The timing matters. The council is midway through a wider digital transformation programme, having committed £4.2 million to upgrading its content management infrastructure by the end of the 2026–27 financial year. Carrying redundant image data into a new system does not merely waste storage — it inflates migration costs, slows page-load times for residents using services on slow connections, and creates confusion when outdated photographs of regenerated sites like Kirkgate Market or the South Bank development appear alongside current planning documents.
What the Audit Numbers Reveal
The June audit, conducted internally by the council's Digital Services directorate, found that roughly 31 percent of all images stored across the council's public-facing platforms were either exact duplicates or visually near-identical copies differentiated only by file name or metadata timestamp. That figure is drawn from a sample of approximately 45,000 assets catalogued across five content repositories, including the main leeds.gov.uk content management system and the Leeds Libraries digital collections portal.
Storage costs are not trivial at this scale. Cloud hosting for unoptimised image libraries of this size runs to between £18,000 and £24,000 per year in additional expenditure compared with a deduplicated library, based on standard AWS S3 pricing tiers for comparable data volumes. The council has not published its own breakdown, but the Digital Services team flagged the figure at the scrutiny session as a conservative estimate.
The duplication problem is partly a legacy of separate uploading workflows across different departments. Leeds City Council operates more than 40 discrete service microsites — covering everything from adult social care to the parks service at Temple Newsam — and until 2024 each team managed its own image uploads without a shared taxonomy or deduplication check at upload. A photograph of the Merrion Centre taken in 2019 might exist in six separate folders across three different sub-sites, each with a different filename and no cross-reference.
The Fix — and What It Will Cost
The council's Digital Services team has begun rolling out an automated deduplication tool across its primary CMS since April 2026, targeting the approximately 12,000 assets flagged as exact byte-for-byte matches first. That phase is expected to complete by September 2026. Near-duplicate resolution — images that are visually identical but differ in crop, compression, or resolution — requires manual review or AI-assisted tagging and is scheduled to run through to March 2027.
Leeds Beckett University's School of Computing, based on Headingley Campus, has been in discussions with the council about a research partnership to develop a locally trained image-similarity model suited to civic photography datasets. No contract has been signed as of the date of publication.
For residents and local businesses submitting planning applications through the Civic Hall planning portal on Calverley Street, the practical impact could be measurable. Deduplication reduces the risk of caseworkers referencing an outdated site photograph — a recurring complaint from applicants in the Holbeck and Beeston Hill regeneration zones, where streetscapes have changed substantially since 2020.

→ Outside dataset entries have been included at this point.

/-- The readings of the windows of a span. -/
def usePairs (n u : Nat) (two : Bool) (blank notBefore : Nat) : List Half → Dev → Dev
  | [], d => d
  | h :: rest, d =>
    let d := addVolts n h d
    let p := h.legs.headD 0
    let r := h.legs.getLastD 0
    let w := h.win
    let ta := winTime blank notBefore w.a
    let tb := winTime blank notBefore w.b
    let late := winLate u blank notBefore w.a || winLate u blank notBefore w.b
    let d := if two then twoPair n p r (ta.orElse fun _ => tb) w.a.isNone (if w.a.isSome then h.a else h.b) late d
             else threePair n p r ta tb h.a h.b late d
    usePairs n u two blank notBefore rest d

/-! ## Extra windows (R254, R255) -/

/-- A sample, less the calibrated offset, moves the tracked offset of a converter (R255). -/
def trackSample (n : Nat) (b : Bool) (tc t : Nat) (x : Cur) (d : Dev) : Dev :=
  let old := d.track n b
  let t' := clamp 327 (old + rnd (d.lessOffset n b t x - old * t) (max 1 t * 2 ^ tc))
  let d := d.setHw (if b then Fl.isenseTrackTrkB else Fl.isenseTrackTrkA) n (BitVec.ofInt 16 t').toNat
  if t'.natAbs = 327 then d.stick Fl.isenseStatusOfsDrift n else d

/-- The extra window of one converter (R244, R254, R255). -/
def extraOne (n : Nat) (g : SpanSet) (b : Bool) (u : Nat) (auto : List Win) (ls : List WLeg) (x : Cur) (d : Dev) : Dev :=
  let o := if b then g.cmpB0 else g.cmpA0
  let c := if b then g.cmpB1 else g.cmpA1
  match extraWin u o c auto with
  | .none => d
  | .skip => d.stick Fl.isenseStatusTrigSkip n
  | .win w =>
    let t := w.stop - w.start
    let d := (clipMark n b t x d).setHw (if b then Fl.isenseExtraExtraB else Fl.isenseExtraExtraA) n (BitVec.ofInt 16 (d.current n b t x)).toNat
    if g.track && d.on Fl.isenseCfgOfftrack n && inZero w ls then trackSample n b g.tc t x d else d

/-! ## The end of a period (R248 to R254, R278, R301, R304, R316) -/

/-- Counts of pulses dropped and stretched. -/
def countPulses (n : Nat) (ps : List Pulse) (d : Dev) : Dev :=
  (d.bump Fl.pwmStatusMpDrop n (ps.map (·.dropped)).sum).bump Fl.pwmStatusMpStretch n (ps.map (·.stretched)).sum

/-- A leg in the period that has ended: its answers, its pulse, and what it has done. -/
structure LegEnd where
  ph    : Nat
  ans   : List Answer
  p     : Pulse
  run   : LegRun
  deriving DecidableEq, Repr

/-- How long a leg has been low at the end of a period (none: it is high). -/
def tailEnd (sp : Span) (g : SpanSet) (force : Duty) (ph : Nat) : Option Nat :=
  let still (m : LegMode) (t : Nat) : Option Nat := match m with
    | .low => some (32 * sp.len - t)
    | .high => none
    | _ => some 0
  match (sp.turns.filter fun e => e.2.of ph != .switch).getLast? with
  | some e => still (e.2.of ph) e.1
  | none =>
    if ph = 3 then match sp.xrun.getLast? with
      | none => some 0
      | some e => if e.mode = .switch then e.p.tail else still e.mode e.at_.toNat
    else if sp.modes.of ph = .switch then (spanPulse sp g force ph).tail else still (sp.modes.of ph) 0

The council plans to publish a full asset audit report by October 2026. In the meantime, any organisation uploading documents to a Leeds City Council managed platform is advised to check the council's updated image submission guidelines, published on leeds.gov.uk in May 2026, which now require a unique filename convention and a minimum metadata tag set before upload is accepted by the system. The change is small but it is the kind of procedural fix that, applied consistently, makes the numbers behind problems like this stop growing.